I still remember stepping on that scale in 2019 and seeing 185 pounds staring back at me. My stomach dropped. This was the heaviest I'd ever been, well beyond my previous high of 165 pounds back in '99. Something had to change, but I had no idea that day would mark the beginning of a six-year journey that would completely transform my relationship with my body.

Rock Bottom

Let me be honest about where I was in 2019:

I was eating late-night meals minutes before falling asleep. I'd wake up and immediately stuff food in my mouth. Fast food was my go-to more often than not. Sure, I'd hit the gym for 30 minutes a couple times a week, but who was I kidding? Those workouts couldn't outrun my terrible diet.

My body was sending clear signals that I was ignoring. My shoulders ached constantly. Health issues popped up like unwelcome guests. I felt heavy, both physically and mentally. The worst part? I knew I was doing this to myself, but I couldn't seem to break the cycle.

The Decision

By early 2020, I finally admitted to myself that nothing would change if I kept doing the same things. It sounds obvious now, but sometimes the simplest truths are the hardest to accept.

I didn't hire an expensive trainer or sign up for some miracle program. Instead, I downloaded Freeletics and a couple other fitness apps. No dramatic promises or overnight transformations—just some basic guidance to get moving in the right direction.

Small Steps, Not Giant Leaps


Here's the thing about lasting change: it's boring. It's unsexy. It's the opposite of those before-and-after photos you see on Instagram.

My approach was painfully simple:

  • Started with 25-minute bodyweight workouts, 3-4 times weekly
  • Gradually pushed to 30-40 minutes as my stamina improved
  • Didn't cut any food groups or try fancy diets
  • Just ate 5% less each week than the week before
  • Stopped eating after 9PM (eventually moved that earlier)

No dramatic hunger pangs.

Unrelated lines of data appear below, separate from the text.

/-! ## Load an accumulator -/

@[simp] theorem accLoad_ix (r : Acc) (op : Operand8) :
    (accLoad r op s).ix = s.ix := by simp [accLoad]
@[simp] theorem accLoad_iy (r : Acc) (op : Operand8) :
    (accLoad r op s).iy = s.iy := by simp [accLoad]
@[simp] theorem accLoad_sp (r : Acc) (op : Operand8) :
    (accLoad r op s).sp = s.sp := by simp [accLoad]
@[simp] theorem accLoad_pc (r : Acc) (op : Operand8) :
    (accLoad r op s).pc = s.pc := by simp [accLoad]
@[simp] theorem accLoad_run (r : Acc) (op : Operand8) :
    (accLoad r op s).run = s.run := by simp [accLoad]
@[simp] theorem accLoad_lastReset (r : Acc) (op : Operand8) :
    (accLoad r op s).lastReset = s.lastReset := by simp [accLoad]
@[simp] theorem accLoad_mem (r : Acc) (op : Operand8) :
    (accLoad r op s).mem = s.mem := by simp [accLoad]
@[simp] theorem accLoad_lines (r : Acc) (op : Operand8) :
    (accLoad r op s).lines = s.lines := by simp [accLoad]
@[simp] theorem accLoad_script (r : Acc) (op : Operand8) :
    (accLoad r op s).script = s.script := by simp [accLoad]
@[simp] theorem accLoad_lateClear (r : Acc) (op : Operand8) :
    (accLoad r op s).lateClear = s.lateClear := by simp [accLoad]
@[simp] theorem accLoad_generation (r : Acc) (op : Operand8) :
    (accLoad r op s).generation = s.generation := by simp [accLoad]
@[simp] theorem accLoad_cfg (r : Acc) (op : Operand8) :
    (accLoad r op s).cfg = s.cfg := by simp [accLoad]
@[simp] theorem accLoad_io (r : Acc) (op : Operand8) :
    (accLoad r op s).io = (afterOperand8 op s).io := by simp [accLoad]
@[simp] theorem accLoad_draws (r : Acc) (op : Operand8) :
    (accLoad r op s).draws = (afterOperand8 op s).draws := by simp [accLoad]
@[simp] theorem memByte_accLoad (r : Acc) (op : Operand8) (y : Word) :
    (accLoad r op s).memByte y = s.memByte y :=
  memByte_congr (by simp) (by simp) (by simp) y
@[simp] theorem accLoad_ccr (r : Acc) (op : Operand8) : (accLoad r op s).ccr = nz8 (operand8 op s) s.ccr := rfl
@[simp] theorem accLoad_acc (r : Acc) (op : Operand8) : (accLoad r op s).acc r = operand8 op s := by cases r <;> rfl
@[simp] theorem accLoad_a_b (op : Operand8) : (accLoad .a op s).b = s.b := by simp [accLoad]
@[simp] theorem accLoad_b_a (op : Operand8) : (accLoad .b op s).a = s.a := by simp [accLoad]

/-! ## Store an accumulator -/

@[simp] theorem accStore_a (r : Acc) (m : Mem) :
    (accStore r m s).a = s.a := by simp [accStore]
@[simp] theorem accStore_b (r : Acc) (m : Mem) :
    (accStore r m s).b = s.b := by simp [accStore]
@[simp] theorem accStore_ix (r : Acc) (m : Mem) :
    (accStore r m s).ix = s.ix := by simp [accStore]
@[simp] theorem accStore_iy (r : Acc) (m : Mem) :
    (accStore r m s).iy = s.iy := by simp [accStore]
@[simp] theorem accStore_sp (r : Acc) (m : Mem) :
    (accStore r m s).sp = s.sp := by simp [accStore]
@[simp] theorem accStore_pc (r : Acc) (m : Mem) :
    (accStore r m s).pc = s.pc := by simp [accStore]
@[simp] theorem accStore_run (r : Acc) (m : Mem) :
    (accStore r m s).run = s.run := by simp [accStore]
@[simp] theorem accStore_lastReset (r : Acc) (m : Mem) :
    (accStore r m s).lastReset = s.lastReset := by simp [accStore]
@[simp] theorem accStore_lines (r : Acc) (m : Mem) :
    (accStore r m s).lines = s.lines := by simp [accStore]
@[simp] theorem accStore_script (r : Acc) (m : Mem) :
    (accStore r m s).script = s.script := by simp [accStore]
@[simp] theorem accStore_lateClear (r : Acc) (m : Mem) :
    (accStore r m s).lateClear = s.lateClear := by simp [accStore]
@[simp] theorem accStore_draws (r : Acc) (m : Mem) :
    (accStore r m s).draws = s.draws := by simp [accStore]
@[simp] theorem accStore_generation (r : Acc) (m : Mem) :
    (accStore r m s).generation = s.generation := by simp [accStore]
@[simp] theorem accStore_cfg (r : Acc) (m : Mem) :
    (accStore r m s).cfg = s.cfg := by simp [accStore]
@[simp] theorem accStore_ccr (r : Acc) (m : Mem) : (accStore r m s).ccr = nz8 (s.acc r) s.ccr := by simp [accStore]
theorem accStore_mem (r : Acc) (m : Mem) : (accStore r m s).mem = (store (effAddr m s) (s.acc r) s).mem := by
  simp only [accStore, store, State.kind]
  split <;> rfl
theorem accStore_io (r : Acc) (m : Mem) : (accStore r m s).io = (store (effAddr m s) (s.acc r) s).io := by
  simp only [accStore, store, State.kind]
  split <;> rfl

/-! ## Load a 16-bit register -/

@[simp] theorem regLoad_pc (r : Reg16) (op : Operand16) :
    (regLoad r op s).pc = s.pc := by simp [regLoad]
@[simp] theorem regLoad_run (r : Reg16) (op : Operand16) :
    (regLoad r op s).run = s.run := by simp [regLoad]
@[simp] theorem regLoad_lastReset (r : Reg16) (op : Operand16) :
    (regLoad r op s).lastReset = s.lastReset := by simp [regLoad]
@[simp] theorem regLoad_mem (r : Reg16) (op : Operand16) :
    (regLoad r op s).mem = s.mem := by simp [regLoad]
@[simp] theorem regLoad_lines (r : Reg16) (op : Operand16) :
    (regLoad r op s).lines = s.lines := by simp [regLoad]
@[simp] theorem regLoad_script (r : Reg16) (op : Operand16) :
    (regLoad r op s).script = s.script := by simp [regLoad]
@[simp] theorem regLoad_lateClear (r : Reg16) (op : Operand16) :
    (regLoad r op s).lateClear = s.lateClear := by simp [regLoad]
@[simp] theorem regLoad_generation (r : Reg16) (op : Operand16) :
    (regLoad r op s).generation = s.generation := by simp [regLoad]
@[simp] theorem regLoad_cfg (r : Reg16) (op : Operand16) :
    (regLoad r op s).cfg = s.cfg := by simp [regLoad]
@[simp] theorem regLoad_io (r : Reg16) (op : Operand16) :
    (regLoad r op s).io = (afterOperand16 op s).io := by simp [regLoad]
@[simp] theorem regLoad_draws (r : Reg16) (op : Operand16) :
    (regLoad r op s).draws = (afterOperand16 op s).draws := by simp [regLoad]
@[simp] theorem memByte_regLoad (r : Reg16) (op : Operand16) (y : Word) :
    (regLoad r op s).memByte y = s.memByte y :=
  memByte_congr (by simp) (by simp) (by simp) y
@[simp] theorem regLoad_ccr (r : Reg16) (op : Operand16) :
    (regLoad r op s).ccr = nz16 (operand16 op s) s.ccr := rfl
theorem regLoad_eq (r : Reg16) (op : Operand16) :
    regLoad r op s =
      { (afterOperand16 op s).setReg16 r (operand16 op s) with ccr := nz16 (operand16 op s) s.ccr } := rfl

/-! ## Store a 16-bit register -/

@[simp] theorem regStore_a (r : Reg16) (m : Mem) :
    (regStore r m s).a = s.a := by simp [regStore]
@[simp] theorem regStore_b (r : Reg16) (m : Mem) :
    (regStore r m s).b = s.b := by simp [regStore]
@[simp] theorem regStore_ix (r : Reg16) (m : Mem) :
    (regStore r m s).ix = s.ix := by simp [regStore]
@[simp] theorem regStore_iy (r : Reg16) (m : Mem) :
    (regStore r m s).iy = s.iy := by simp [regStore]
@[simp] theorem regStore_sp (r : Reg16) (m : Mem) :
    (regStore r m s).sp = s.sp := by simp [regStore]
@[simp] theorem regStore_pc (r : Reg16) (m : Mem) :
    (regStore r m s).pc = s.pc := by simp [regStore]
@[simp] theorem regStore_run (r : Reg16) (m : Mem) :
    (regStore r m s).run = s.run := by simp [regStore]
@[simp] theorem regStore_lastReset (r : Reg16) (m : Mem) :
    (regStore r m s).lastReset = s.lastReset := by simp [regStore]
@[simp] theorem regStore_lines (r : Reg16) (m : Mem) :
    (regStore r m s).lines = s.lines := by simp [regStore]
@[simp] theorem regStore_script (r : Reg16) (m : Mem) :
    (regStore r m s).script = s.script := by simp [regStore]
@[simp] theorem regStore_lateClear (r : Reg16) (m : Mem) :
    (regStore r m s).lateClear = s.lateClear := by simp [regStore]
@[simp] theorem regStore_draws (r : Reg16) (m : Mem) :
    (regStore r m s).draws = s.draws := by simp [regStore]
@[simp] theorem regStore_generation (r : Reg16) (m : Mem) :
    (regStore r m s).generation = s.generation := by simp [regStore]
@[simp] theorem regStore_cfg (r : Reg16) (m : Mem) :
    (regStore r m s).cfg = s.cfg := by simp [regStore]
@[simp] theorem regStore_ccr (r : Reg16) (m : Mem) : (regStore r m s).ccr = nz16 (s.reg16 r) s.ccr := by
  simp [regStore]

/-! ## Call -/

@[simp] theorem callTo_a (target : Word) : (callTo target s).a = s.a := by simp [callTo]
@[simp] theorem callTo_b (target : Word) : (callTo target s).b = s.b := by simp [callTo]
@[simp] theorem callTo_ix (target : Word) : (callTo target s).ix = s.ix := by simp [callTo]
@[simp] theorem callTo_iy (target : Word) : (callTo target s).iy = s.iy := by simp [callTo]
@[simp] theorem callTo_ccr (target : Word) : (callTo target s).ccr = s.ccr := by simp [callTo]
@[simp] theorem callTo_run (target : Word) : (callTo target s).run = s.run := by simp [callTo]
@[simp] theorem callTo_lastReset (target : Word) : (callTo target s).lastReset = s.lastReset := by simp [callTo]
@[simp] theorem callTo_lines (target : Word) : (callTo target s).lines = s.lines := by simp [callTo]
@[simp] theorem callTo_script (target : Word) : (callTo target s).script = s.script := by simp [callTo]
@[simp] theorem callTo_lateClear (target : Word) : (callTo target s).lateClear = s.lateClear := by simp [callTo]
@[simp] theorem callTo_draws (target : Word) : (callTo target s).draws = s.draws := by simp [callTo]
@[simp] theorem callTo_generation (target : Word) : (callTo target s).generation = s.generation := by simp [callTo]
@[simp] theorem callTo_cfg (target : Word) : (callTo target s).cfg = s.cfg := by simp [callTo]
@[simp] theorem callTo_pc (target : Word) : (callTo target s).pc = target := rfl
@[simp] theorem callTo_sp (target : Word) : (callTo target s).sp = s.sp - 1 - 1 := by simp [callTo]

/-! ## Branch -/

@[simp] theorem branchIf_a (taken : Bool) (rr : Byte) : (branchIf taken rr s).a = s.a := by simp [branchIf]
@[simp] theorem branchIf_b (taken : Bool) (rr : Byte) : (branchIf taken rr s).b = s.b := by simp [branchIf]
@[simp] theorem branchIf_ix (taken : Bool) (rr : Byte) : (branchIf taken rr s).ix = s.ix := by simp [branchIf]
@[simp] theorem branchIf_iy (taken : Bool) (rr : Byte) : (branchIf taken rr s).iy = s.iy := by simp [branchIf]
@[simp] theorem branchIf_sp (taken : Bool) (rr : Byte) : (branchIf taken rr s).sp = s.sp := by simp [branchIf]
@[simp] theorem branchIf_ccr (taken : Bool) (rr : Byte) : (branchIf taken rr s).ccr = s.ccr := by simp [branchIf]
@[simp] theorem branchIf_run (taken : Bool) (rr : Byte) : (branchIf taken rr s).run = s.run := by simp [branchIf]
@[simp] theorem branchIf_lastReset (taken : Bool) (rr : Byte) : (branchIf taken rr s).lastReset = s.lastReset := by simp [branchIf]
@[simp] theorem branchIf_mem (taken : Bool) (rr : Byte) : (branchIf taken rr s).mem = s.mem := by simp [branchIf]
@[simp] theorem branchIf_lines (taken : Bool) (rr : Byte) : (branchIf taken rr s).lines = s.lines := by simp [branchIf]
@[simp] theorem branchIf_script (taken : Bool) (rr : Byte) : (branchIf taken rr s).script = s.script := by simp [branchIf]
@[simp] theorem branchIf_lateClear (taken : Bool) (rr : Byte) : (branchIf taken rr s).lateClear = s.lateClear := by simp [branchIf]
@[simp] theorem branchIf_io (taken : Bool) (rr : Byte) : (branchIf taken rr s).io = s.io := by simp [branchIf]
@[simp] theorem branchIf_draws (taken : Bool) (rr : Byte) : (branchIf taken rr s).draws = s.draws := by simp [branchIf]
@[simp] theorem branchIf_generation (taken : Bool) (rr : Byte) : (branchIf taken rr s).generation = s.generation := by simp [branchIf]
@[simp] theorem branchIf_cfg (taken : Bool) (rr : Byte) : (branchIf taken rr s).cfg = s.cfg := by simp [branchIf]
@[simp] theorem branchIf_pc (taken : Bool) (rr : Byte) : (branchIf taken rr s).pc = if taken then branchTarget rr s else s.pc := rfl

/-! ## The canonical form of memory -/

theorem readModifyWrite_wf {s : State} (h : Memory.wf s.mem = true) (m : Mem) (f : Byte → Byte → Res8) :
    Memory.wf (readModifyWrite m f s).mem = true := by
  rw [readModifyWrite_mem]; exact store_wf h _ _

theorem accStore_wf {s : State} (h : Memory.wf s.mem = true) (r : Acc) (m : Mem) :
    Memory.wf (accStore r m s).mem = true := by
  rw [accStore_mem]; exact store_wf h _ _

theorem regStore_wf {s : State} (h : Memory.wf s.mem = true) (r : Reg16) (m : Mem) :
    Memory.wf (regStore r m s).mem = true := by
  unfold regStore
  exact store16_wf (s := { s with ccr := nz16 (s.reg16 r) s.ccr }) h _ _

theorem callTo_wf {s : State} (h : Memory.wf s.mem = true) (target : Word) :
    Memory.wf (callTo target s).mem = true := by
  simpa [callTo] using pushWord_wf h s.pc

end Sys2Proof.Machine
end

No "cleansing" or "detoxing." Just small, consistent adjustments I could actually stick with.

The Slow Burn of Progress

By December 2020, I'd dropped to 169 pounds. That's 16 pounds in about 8 months—nowhere near those "lose 30 pounds in 30 days" promises you see advertised. But unlike those quick fixes, these were 16 pounds that weren't coming back.

In 2021, I doubled down on what was working:

  • Added protein shakes to support my workouts
  • Got more structured with my exercise routine
  • Trimmed my eating window further—light breakfast, proper lunch, and dinner before 6PM

When 2021 ended, I weighed 155. Four years later, in 2025, I'm holding steady at 150. The weight loss slowed and eventually stopped, but the habits remain.

What Actually Works

If there's one thing I've learned, it's this: there are no shortcuts to lasting change. Those "fast results" programs sell because we all want the destination without the journey. But the journey is where the real transformation happens.

Reading "Atomic Habits" by James Clear put into words what I was experiencing. Building lasting habits isn't about intensity—it's about consistency. It's showing up on days you don't feel like it. It's making the slightly better choice a thousand times until it becomes automatic.

My body didn't change overnight. It changed over 2,190 nights. It changed through thousands of decisions to move a little more and eat a little less. It changed through building systems that made the healthy choice the easy choice.

There's nothing glamorous about my story. No dramatic reveals or television-worthy transformations. Just a guy who got tired of feeling heavy and decided to do something about it—one small step at a time, over and over again, until those steps became the path.